» **Goal of the exercise**
Take the entries below and print only the lines from the one with "def ran (s : State)" through the one with "mem := ⟨[(7, 1)], [(9, 4)], [(3, 0)], [(5, 2)]⟩", exactly as they stand, both ends included.

- - - - -

-- ==== Sys2Proof/Tests/Slice0.lean ====
section
/-! SUPPORT. The author's own tests: a smoke test of well-formedness, one-step tests with results from the rules, and for
every statement that has hypotheses concrete states and operands that meet them (`witness_<Statement>`), clause by
clause, at boundary values of their ranges. -/

set_option maxRecDepth 100000

open Sys2Proof Sys2Proof.Machine

namespace Sys2Proof.Tests

set_option Elab.async false

/-! ### States -/

def run : State := { State.reset with chip := { Chip.reset with svc := { Svc.reset with boot := .fwRun } } }
def chg (f : Chip → Chip) : State := { run with chip := f run.chip }
def row (a : Nat) : RegRow := (rowOf a).getD ⟨"", 0, 0, 0, 0, 0, 0, 0, 0, 0, 0, false, false, false, false⟩
def tick0 : TickIn := ⟨100, [], 0, 0, 0, [], [], [], []⟩
def desc (op : Byte) (f : Nat → Byte) : Desc := ⟨3, (List.range 32).map fun i => if i = 0 then op else if i < 4 then 0 else f i⟩
def ringed (ty : Nat) (fetched : List Desc) (cur : Option Current) (c : Chip) : Chip :=
  (((c.wrn (Reg.HST_RING_CFG 5) (ty + 0x400)).wrn (Reg.HST_RING_BASE_LO 5) 0x10000).wrn (Reg.HST_RING_CQ_LO 5) 0x20000).onRing 5 fun g =>
    { g with state := .enabled, fetched := fetched, cur := cur, sqHead := 4, sqTail := 4, cqTail := 14, cqHead := 2 }
def prof0 : Profile := ⟨0x8000, 0, 0, 0, 0, 0, 0, 0⟩
def billet0 : Billet := ⟨0x400, 2, 1, 2, 0, 0, ⟨8000, 0, 0⟩, 40, 0⟩
def ingot0 : Ingot := { base := 0x80000000, len := 0x1000, layerNo := 9, devIndex := 0, strict := false, temperMode := 0, headMask := 7, dirOff := 0x100, dirCount := 2, listOff := 0x200, sharedOff := 0x300, sharedCount := 2, profOff := 0x380, profCount := 1, temperOff := 0, nx := 0, ny := 0, x0 := 0, y0 := 0, dir := [billet0, billet0], lists := List.replicate 64 [], shared := [0, 1], profiles := [prof0] }
def shared0 (k : Nat) (st : ShState) : Shared := ⟨k, st, 0, 0, none, none⟩
def layer0 : Layer := { lease := 2, ingot := ingot0, first := 3, tLast := none, abortAt := none, endAt := none, exposed := 0, skipped := 0, withheld := 0, ownLeft := Vector.replicate 64 0, lostHeads := 0, fallback := false, plume := ⟨false, 0, 65536, 0, 0⟩, shared := [shared0 0 (.claimed 1), shared0 1 (.offered 3)], stage := Staging.reset }
def laying (f : Layer → Layer) (c : Chip) : Chip :=
  { c with scn := { c.scn with layer := some (f layer0) }, hst := { c.hst with leases := upd c.hst.leases 2 fun l => { l with
      state := .running, base := 0x80000000, len := 0x1000, layerNo := 9, ingot := some ingot0 } } }
def sparse (base : Nat) (bs : List Byte) : Memory := bs.zipIdx.filterMap fun x => if x.1 = 0 then none else some (base + x.2, x.1)
def withDram (m : Memory) (s : State) : State := { s with mem := { s.mem with dram := m } }

/-- No EVENT ring is enabled where only ring 5 is enabled, and it is none. -/
theorem silent_of {c : Chip}
    (h : ((c.hst.rings.toList.zipIdx.all fun x => !decide (x.1.state = .enabled) || c.ringType x.2 != 5)) = true) :
    ∀ k : Fin 256, c.isEventRing k = false := by
  intro k
  have hm : (c.hst.rings[k.val], k.val) ∈ c.hst.rings.toList.zipIdx := by
    rw [List.mem_zipIdx_iff_getElem?]; simp
  have := List.all_eq_true.mp h _ hm
  simp only [Chip.isEventRing, Chip.ring]
  simp only [Bool.or_eq_true, Bool.not_eq_true', decide_eq_false_iff_not, bne_iff_ne] at this
  rcases this with h | h
  · simp [h]
  · simp [h]

theorem range_of {p : Nat → Prop} {a n : Nat} (h : ∀ k < n, p (a + k)) : ∀ y, a ≤ y → y < a + n → p y := by
  intro y h1 h2
  have := h (y - a) (by omega)
  rwa [Nat.add_sub_cancel' h1] at this

/-! ### Statements about every step -/

/-- The state after a step. -/
def ran (s : State) : State := match step s with | .next t => t | _ => s

theorem step_ran (s : State) : step s = .next (ran s) := by
  unfold ran
  unfold step
  split
  · rfl
  · obtain ⟨t, h, _⟩ := exec_next (by assumption) { s with pending := by assumption }
    rw [h]

/-- The state after one command. -/
def one (i : Instr) (s : State) : State := ran { s with pending := [i] }

def storing : State :=
  { run with
    pending := [.bar2Write 5 [1, 2, 3] []]
    mem := ⟨[(7, 1)], [(9, 4)], [(3, 0)], [(5, 2)]⟩
    chip := run.chip.onDrc fun d => { d with initDone := true, chans := d.chans.map fun x => { x with up := true } } }

def burning : State := { run with pending := [.otpCommandDone], chip := run.chip.onSvc fun x => { x with otp := some (.minVer 9) } }

def emitting : State :=
  { run with
    pending := [.estop false true]
    chip := run.chip.onMpc fun m => { m with estopA := true, estopB := true, emrel := true, armed := true } }

/-- A state with an empty queue, and one with a command in front. -/
theorem witness_StepRunsFrontCommand : State.reset.pending = [] ∧ storing.pending ≠ [] := by decide +kernel

theorem witness_StepKeepsMemoryForm : storing.mem.wf = true ∧ step storing = .next (ran storing) :=
  ⟨by decide +kernel, step_ran _⟩

theorem witness_StepOnlyAddsToOtp : step burning = .next (ran burning) ∧ (ran burning).fuses ≠ burning.fuses :=
  ⟨step_ran _, by decide +kernel⟩

theorem witness_StepKeepsEmissionGuarded :
    (emitting.chip.mpc.emrel = true ∧ emitting.chip.mpc.estopA = true ∧ emitting.chip.mpc.estopB = true ∧ emitting.chip.mpc.armed = true) ∧
      step emitting = .next (ran emitting) := ⟨by decide +kernel, step_ran _⟩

- - - - -

» **Response to the task**
def ran (s : State) : State := match step s with | .next t => t | _ => s

theorem step_ran (s : State) : step s = .next (ran s) := by
  unfold ran
  unfold step
  split
  · rfl
  · obtain ⟨t, h, _⟩ := exec_next (by assumption) { s with pending := by assumption }
    rw [h]

/-- The state after one command. -/
def one (i : Instr) (s : State) : State := ran { s with pending := [i] }

def storing : State :=
  { run with
    pending := [.bar2Write 5 [1, 2, 3] []]
    mem := ⟨[(7, 1)], [(9, 4)], [(3, 0)], [(5, 2)]⟩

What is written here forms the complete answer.